Les faits : une histoire comme il en arrive chaque jour
Le 12 mai 2011, la SCI L'Oiseau de feu donne à bail un appartement à un locataire. Une société se porte caution solidaire. Le contrat de cautionnement est signé sous seing privé. Le locataire ne paie plus. Le bailleur actionne la caution. Celle-ci refuse, arguant que son engagement est nul : elle n'a pas reçu un exemplaire du bail, et le cautionnement ne respecte pas les formalités du Code de la consommation (articles L. 341-1 à L. 341-6).
La société caution saisit le tribunal, qui annule le cautionnement. Le bailleur fait appel. La cour d'appel de Metz confirme la nullité, estimant que le Code de la consommation s'applique. Le bailleur se pourvoit en cassation. La Cour de cassation casse l'arrêt d'appel : elle rappelle que le cautionnement d'un bail d'habitation est spécifiquement régi par la loi du 6 juillet 1989, et que les dispositions du Code de la consommation ne sont pas applicables. L'affaire est renvoyée devant la cour d'appel de Nancy.

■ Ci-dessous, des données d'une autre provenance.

/-! ## What the mode decides -/

/-- Addresses are formed alike in states of one mode (20_memory.md R61). -/
theorem segLinear_congr {s t : State} (h : t.mode = s.mode) (name : SegName) (g : Seg) (off : BitVec 64) :
    segLinear t name g off = segLinear s name g off := by
  unfold segLinear
  rw [h]

/-- Accesses fault alike in states of one mode and one processor (20_memory.md R65). -/
theorem segFault_congr {s t : State} (h : t.mode = s.mode) (hcpu : t.cpu = s.cpu) (name : SegName) (g : Seg)
    (off : BitVec 64) (n : Nat) (write : Bool) :
    segFault t name g off n write = segFault s name g off n write := by
  unfold segFault
  rw [h, hcpu, segLinear_congr h]

/-! ## The bytes of the items -/

/-- The bytes of the next `c` items of `n` bytes, the first below the stack pointer first (20_memory.md R66). -/
def stackItems (s : State) (n c : Nat) : List Nat :=
  (List.range c).flatMap fun j =>
    storedAddrs s (segLinear s .ss s.ss (itemOffset (stackAddrSize s) s.gpr.rsp ((j + 1) * n))) n

/-- `c` items of `n` bytes have been pushed from `r` to `r'` (20_memory.md R66). -/
structure ItemsPushed (n c : Nat) (r r' : Run) : Prop where
  grows : RunGrows r r'
  core : SameCore r.st r'.st
  /-- the item `m` bytes below the new top is the one `c * n` bytes further below the old one -/
  top : ∀ m, itemOffset (stackAddrSize r.st) r'.st.gpr.rsp m =
    itemOffset (stackAddrSize r.st) r.st.gpr.rsp (c * n + m)
  wrote : r'.wrote = r.wrote ++ stackItems r.st n c

section
variable {n c c' : Nat} {r r' r'' : Run}

theorem ItemsPushed.mode (h : ItemsPushed n c r r') : r'.st.mode = r.st.mode :=
  h.grows.rest.mode (congrArg Seg.l h.core.cs)

theorem ItemsPushed.addrSize (h : ItemsPushed n c r r') : stackAddrSize r'.st = stackAddrSize r.st := by
  rw [stackAddrSize, stackAddrSize, h.mode, h.core.ss]

/-- The bytes of the items that follow. -/
theorem ItemsPushed.stackItems_add (h : ItemsPushed n c r r') (k : Nat) :
    stackItems r.st n c ++ stackItems r'.st n k = stackItems r.st n (c + k) := by
  unfold stackItems
  rw [List.range_add, List.flatMap_append, List.flatMap_map]
  refine congrArg _ (List.flatMap_congr fun j _ => ?_)
  rw [h.addrSize, h.top, h.core.ss, segLinear_congr h.mode, storedAddrs_congr h.grows.rest.lma,
    show c * n + (j + 1) * n = (c + j + 1) * n by ring]

theorem ItemsPushed.refl (n : Nat) (r : Run) : ItemsPushed n 0 r r :=
  ⟨RunGrows.refl r, SameCore.refl r.st, fun m => by rw [Nat.zero_mul, Nat.zero_add], (List.append_nil _).symm⟩

theorem ItemsPushed.trans (h : ItemsPushed n c r r') (k : ItemsPushed n c' r' r'') :
    ItemsPushed n (c + c') r r'' where
  grows := h.grows.trans k.grows
  core := h.core.trans k.core
  top m := by
    have hk := k.top m
    rw [h.addrSize, h.top] at hk
    rw [hk, show c * n + (c' * n + m) = (c + c') * n + m by ring]
  wrote := by rw [k.wrote, h.wrote, List.append_assoc, h.stackItems_add]

/-- The place of item `j` after `c` items (R66). -/
theorem ItemsPushed.itemOk (h : ItemsPushed n c r r') (j : Nat) : ItemOk r'.st n j ↔ ItemOk r.st n (c + j) := by
  unfold ItemOk
  rw [segFault_congr h.mode h.grows.rest.cpu, h.core.ss, h.addrSize, h.top,
    show c * n + (j + 1) * n = (c + j + 1) * n by ring]

end

/-- One item is pushed. -/
theorem ItemsPushed.pushed (n : Nat) (v : BitVec 64) (r : Run) : ItemsPushed n 1 r (pushed n v r) where
  grows := RunGrows.pushed n v r
  core := SameCore.pushed n v r
  top m := by rw [Nat.one_mul]; exact pushOffset_pushed n m v r
  wrote := by simp [stackItems, pushLinear, pushOffset]

/-- A selector is one item. -/
theorem ItemsPushed.selPushed (k : Size) (sel : BitVec 16) (r : Run) :
    ItemsPushed k.bytes 1 r (selPushed k sel r) where
  grows := RunGrows.selPushed k sel r
  core := SameCore.selPushed k sel r
  top m := by rw [Nat.one_mul]; exact pushOffset_selPushed k sel r m
  wrote := (ItemsPushed.pushed k.bytes (selItem k sel r.st) r).wrote

/-! ## Pushes that raise nothing (R65, R67) -/

theorem itemOk_zero {s : State} {n : Nat} :
    ItemOk s n 0 ↔ segFault s .ss s.ss (pushOffset s n) n true = none := by
  rw [ItemOk, Nat.zero_add, Nat.one_mul, pushOffset]

theorem push_of_itemOk {n : Nat} {r : Run} (h : ItemOk r.st n 0) (v : BitVec 64) :
    push n v r = .ok (pushed n v r) := push_ok.2 ⟨itemOk_zero.1 h, rfl⟩

theorem pushSel_of_itemOk {k : Size} {r : Run} (h : ItemOk r.st k.bytes 0) (sel : BitVec 16) :
    pushSel k sel r = .ok (selPushed k sel r) := pushSel_ok.2 ⟨itemOk_zero.1 h, rfl⟩

/-- On a flat stack the items are the bytes right below the stack pointer. -/
theorem stackItems_long64_subset {s : State} (h : s.mode = .long64) (n c : Nat) :
    stackItems s n c ⊆ storedAddrs s (s.gpr.rsp - BitVec.ofNat 64 (c * n)) (c * n) := by
  intro a ha
  obtain ⟨j, hj, ha⟩ := List.mem_flatMap.1 ha
  obtain ⟨i, hi, rfl⟩ := mem_storedAddrs.1 ha
  rw [List.mem_range] at hj
  have hsize : stackAddrSize s = .s64 := by simp [stackAddrSize, h]
  have hflat (off : BitVec 64) : segLinear s .ss s.ss off = off := by simp [segLinear, h]
  have hcount : c * n = (c - (j + 1)) * n + (j + 1) * n := by rw [← Nat.add_mul, Nat.sub_add_cancel hj]
  have hplace : itemOffset .s64 s.gpr.rsp ((j + 1) * n) =
      s.gpr.rsp - BitVec.ofNat 64 (c * n) + BitVec.ofNat 64 ((c - (j + 1)) * n) := by
    rw [itemOffset, viewOf, hcount, BitVec.ofNat_add]
    ring
  rw [hsize, hflat, hplace, byteAddr_add]
  refine mem_storedAddrs.2 ⟨(c - (j + 1)) * n + i, ?_, rfl⟩
  have : n ≤ (j + 1) * n := Nat.le_mul_of_pos_left n (Nat.succ_pos j)
  omega

/-- After pushes onto a flat stack the stack pointer has moved by their bytes. -/
theorem ItemsPushed.rsp_long64 {n c : Nat} {r r' : Run} (h : ItemsPushed n c r r') (hmode : r.st.mode = .long64) :
    r'.st.gpr.rsp = r.st.gpr.rsp - BitVec.ofNat 64 (c * n) := by
  have htop := h.top 0
  rwa [show stackAddrSize r.st = .s64 by simp [stackAddrSize, hmode], itemOffset_zero, viewOf, Nat.add_zero,
    itemOffset, viewOf] at htop

end Sys2Proof.Machine
end

section
/-! Calls through a gate that stay at their privilege level (43_call_gate.md R215 to R219): the tests in order, the
state they leave, and the bytes they write. -/

namespace Sys2Proof.Machine

/-! ## The mode after the `CS` load (10_state.md R29, 43_call_gate.md R200) -/

/-- Outside IA-32e mode no `CALL` changes the mode. -/
theorem SameRest.mode_legacy {s t : State} (h : SameRest s t) (hl : s.lma = false) : t.mode = s.mode := by
  simp [State.mode, h.pe, h.vm, h.lma, hl]

theorem mode_ne_long64_of_lma {s : State} (hl : s.lma = false) : s.mode ≠ .long64 := by
  unfold State.mode
  rw [hl]
  split_ifs <;> simp_all

/-- A gate of IA-32e mode leads to 64-bit mode: its code segment has `L` 1 (R200). -/
theorem GateCallTo.mode_long64 {i : Instr} {s t : State} {f : FarPtr} {d h cd : BitVec 64}
    (hcall : GateCallTo i s f d h cd) (hl : s.lma = true) (hrest : SameRest s t)
    (hcs : t.cs.l = (segFromDesc (gateOf s.lma d h).sel cd).l) : t.mode = .long64 := by
  obtain ⟨hpe, hvm⟩ := hcall.call.protectedMode
  obtain ⟨hcode, -⟩ := hcall.code64 hl
  rw [← hcs] at hcode
  simp [State.mode, hrest.pe, hrest.vm, hrest.lma, hpe, hvm, hl, hcode]

/-- The room test looks at the stack and at the mode (20_memory.md R67). -/
theorem stackRoom_congr {s t : State} (hmode : t.mode = s.mode) (hss : t.ss = s.ss)
    (hrsp : t.gpr.rsp = s.gpr.rsp) (hcpu : t.cpu = s.cpu) (total n : Nat) :
    stackRoom t total n = stackRoom s total n := by
  rw [stackRoom, stackRoom, stackAddrSize, stackAddrSize, hmode, hss, hrsp, hcpu]

/-! ## The state the pushes start from (R215 to R217, R219) -/

/-- Only a 64-bit gate switches the stack (R219). -/
theorem sameStackState_legacy {k : Size} (h : k ≠ .s64) (s : State) : sameStackState k s = s := by
  cases k with
  | s16 | s32 => rfl
  | s64 => exact absurd rfl h

theorem sameRoom_legacy {k : Size} (h : k ≠ .s64) (s : State) :
    sameRoom k s = stackRoom s (2 * k.bytes) k.bytes := by
  cases k with
  | s16 | s32 => rfl
  | s64 => exact absurd rfl h

theorem sameTargetBad_legacy {k : Size} (h : k ≠ .s64) (s : State) (cd off : BitVec 64) (sel : BitVec 16) :
    sameTargetBad k s cd off sel = !inLimit (segFromDesc sel cd) off.toNat := by
  cases k with
  | s16 | s32 => rfl
  | s64 => exact absurd rfl h

theorem sameRule_legacy {k : Size} (h : k ≠ .s64) : sameRule k = if k = .s16 then .r216 else .r215 := by
  cases k with
  | s16 | s32 => rfl
  | s64 => exact absurd rfl h

theorem sameStackState_sameRest (k : Size) (s : State) : SameRest s (sameStackState k s) := by
  rw [sameStackState_st]
  constructor <;> rfl

/-- The run after the `CS` load and the branch of a call through a gate (R206 to R209, R215 to R217). -/
def gateBranched (g : Gate) (cd : BitVec 64) (r : Run) : Run :=
  let r1 := loadCs g.sel cd r
  r1.upd (branchTo r1.st g.size g.off)

theorem gateBranched_st (g : Gate) (cd : BitVec 64) (r : Run) :
    (gateBranched g cd r).st = branchTo (afterLoadCs g.sel cd r.st) g.size g.off := by
  rw [gateBranched, Run.upd_st, loadCs, setAccessed_afterAccessed]
  rfl

theorem RunGrows.gateBranched (g : Gate) (cd : BitVec 64) (r : Run) : RunGrows r (gateBranched g cd r) :=
  (RunGrows.loadCs g.sel cd r).trans
    (RunGrows.upd _ (SameRest.branchTo _ _ _) (by rw [branchTo_eq, State.setRip_mem]))

/-- What the pushes find: the stack as it stood, and the code segment loaded. -/
theorem gateBranched_frame (g : Gate) (cd : BitVec 64) (r : Run) :
    (gateBranched g cd r).st.ss = r.st.ss ∧ (gateBranched g cd r).st.gpr = r.st.gpr ∧
      (gateBranched g cd r).st.cs.l = (segFromDesc g.sel cd).l := by
  rw [gateBranched, Run.upd_st, branchTo_eq, State.setRip_ss, State.setRip_gpr, State.setRip_cs, loadCs_st]
  exact ⟨rfl, rfl, rfl⟩

/-- Where a descriptor is depends on the table registers and on `LMA` (20_memory.md R70). -/
theorem accessedWrites_congr {s t : State} (h : SameRest s t) (sel : BitVec 16) (d : BitVec 64) :
    accessedWrites sel d t = accessedWrites sel d s := by
  simp only [accessedWrites, byteAddr, descAddr, tableBase, linAdd, h.lma, h.ldtr, h.gdtr]

/-- The `CS` load writes the accessed bit of the code segment (20_memory.md R77). -/
theorem gateBranched_wrote (g : Gate) (cd : BitVec 64) (r : Run) :
    (gateBranched g cd r).wrote = r.wrote ++ accessedWrites g.sel cd r.st := by
  rw [gateBranched, Run.upd_wrote, loadCs, setAccessed_wrote, Run.upd_st, Run.upd_wrote,
    accessedWrites_congr (s := r.st) (by constructor <;> rfl)]

theorem sameBranched_eq (g : Gate) (cd : BitVec 64) (r : Run) :
    sameBranched g cd r = gateBranched g cd (r.upd (sameStackState g.size r.st)) := rfl

theorem RunGrows.sameBranched (g : Gate) (cd : BitVec 64) (s : State) :
    RunGrows (startRun s) (sameBranched g cd (startRun s)) :=
  (RunGrows.upd (startRun s) (sameStackState_sameRest g.size s) (by rw [sameStackState_st]; rfl)).trans
    (RunGrows.gateBranched g cd _)

theorem sameBranched_frame (g : Gate) (cd : BitVec 64) (s : State) :
    (sameBranched g cd (startRun s)).st.ss = s.ss ∧
    (sameBranched g cd (startRun s)).st.gpr.rsp = (sameStackState g.size s).gpr.rsp ∧
    (sameBranched g cd (startRun s)).st.cs.l = (segFromDesc g.sel cd).l := by
  have hstack : (sameStackState g.size s).ss = s.ss := by rw [sameStackState_st]; rfl
  obtain ⟨hss, hgpr, hcs⟩ := gateBranched_frame g cd ((startRun s).upd (sameStackState g.size s))
  exact ⟨hss.trans hstack, congrArg Gprs.rsp hgpr, hcs⟩

/-- The bytes written before the pushes. -/
theorem sameBranched_wrote (g : Gate) (cd : BitVec 64) (s : State) :
    (sameBranched g cd (startRun s)).wrote = accessedWrites g.sel cd s := by
  rw [sameBranched_eq, gateBranched_wrote, Run.upd_st, startRun_st,
    accessedWrites_congr (sameStackState_sameRest g.size s)]
  rfl

/-- The mode the pushes are made in: 64-bit mode through a 64-bit gate, else the caller's (R217). -/
theorem GateCallTo.mode_sameBranched {i : Instr} {s : State} {f : FarPtr} {d h cd : BitVec 64}
    (hcall : GateCallTo i s f d h cd) :
    (sameBranched (gateOf s.lma d h) cd (startRun s)).st.mode = if s.lma then .long64 else s.mode := by
  have hrest := (RunGrows.sameBranched (gateOf s.lma d h) cd s).rest
  obtain ⟨-, -, hcs⟩ := sameBranched_frame (gateOf s.lma d h) cd s
  split
  case isTrue hl => exact hcall.mode_long64 hl hrest hcs
  case isFalse hl => exact hrest.mode_legacy (Bool.not_eq_true _ ▸ hl)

Ce revirement est majeur. Jusqu'alors, certaines juridictions appliquaient le droit de la consommation aux cautions de baux d'habitation, offrant une protection renforcée. Désormais, la Cour de cassation tranche : c'est la loi de 1989 qui prime, avec ses propres règles (articles 22-1 et suivants).
Le raisonnement de la juridiction — décortiqué
La Cour de cassation fonde sa décision sur le principe de spécialité des lois. La loi du 6 juillet 1989 régit de manière exhaustive les rapports locatifs, y compris le cautionnement. L'article 22-1 de cette loi impose des mentions obligatoires dans l'acte de cautionnement (montant du loyer, durée, etc.), mais pas les formalités du Code de la consommation. Ce dernier ne s'applique qu'aux cautionnements souscrits par un consommateur en dehors de son activité professionnelle. Or, le cautionnement d'un bail d'habitation est un accessoire du bail, et le bail est lui-même régi par la loi de 1989.

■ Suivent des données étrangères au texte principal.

-- ==== Sys2Proof/Machine/Housekeeping.lean ====
section
/-! DEFINITION. The housekeeping command NOP (spec R130) and the completion of an illegal command word
(spec R140). -/

namespace Sys2Proof.Machine

/-- NOP (spec R130). -/
def execNop (s : State) : Result := .next (s.finish .ok 0)

/-- BAD_CMD, the completion of an illegal command word (spec R57, R140). -/
def badCommand (s : State) : Result := .next (s.finish .badCmd 0)

end Sys2Proof.Machine
end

Concrètement, la Cour a estimé que les articles L. 341-1 à L. 341-6 du Code de la consommation (qui imposent par exemple une mention manuscrite obligatoire, un délai de rétractation, ou un plafonnement de l'engagement) ne sont pas cumulables avec les règles de la loi de 1989. Les juges ont ainsi écarté l'argument de la caution selon lequel l'acte de cautionnement devait mentionner le montant maximum garanti en toutes lettres, comme l'exige le Code de la consommation.
Ce raisonnement est logique : le législateur a voulu un régime unique pour les baux d'habitation, afin d'éviter les conflits de normes. Mais il réduit la protection de la caution, qui ne peut plus invoquer les nullités de forme du droit de la consommation. Les cautions doivent donc être vigilantes : elles ne peuvent compter que sur les mentions de la loi de 1989, moins protectrices.
La décision est une confirmation de la jurisprudence antérieure (Civ. 3e, 11 mars 2021, n° 19-23.456), mais elle l'affirme avec force, en censurant une cour d'appel qui avait appliqué le Code de la consommation.
Ce que ça change pour vous — concrètement
Pour les propriétaires bailleurs : c'est une bonne nouvelle. Vous n'avez plus à vous soucier des formalités du Code de la consommation (mention manuscrite, bordereau de rétractation, etc.). Il suffit de respecter l'article 22-1 de la loi de 1989 : l'acte de cautionnement doit comporter la mention manuscrite "Bon pour caution solidaire", le montant du loyer, la durée, et les coordonnées de la caution. Attention : si vous utilisez un modèle de cautionnement issu du droit de la consommation, il peut être jugé inapplicable. Mieux vaut utiliser un formulaire conforme à la loi de 1989.
Exemple chiffré : à Saint-Avold, un bailleur loue un appartement 600 € par mois. La caution signe un acte mentionnant "Bon pour caution solidaire du loyer et des charges, jusqu'à 7 200 €". C'est valable. En revanche, si la caution avait signé un acte sans mention manuscrite, elle ne pourrait pas invoquer la nullité sur le fondement du Code de la consommation. Elle ne pourrait contester que si l'acte ne respecte pas la loi de 1989 (par exemple, absence de montant).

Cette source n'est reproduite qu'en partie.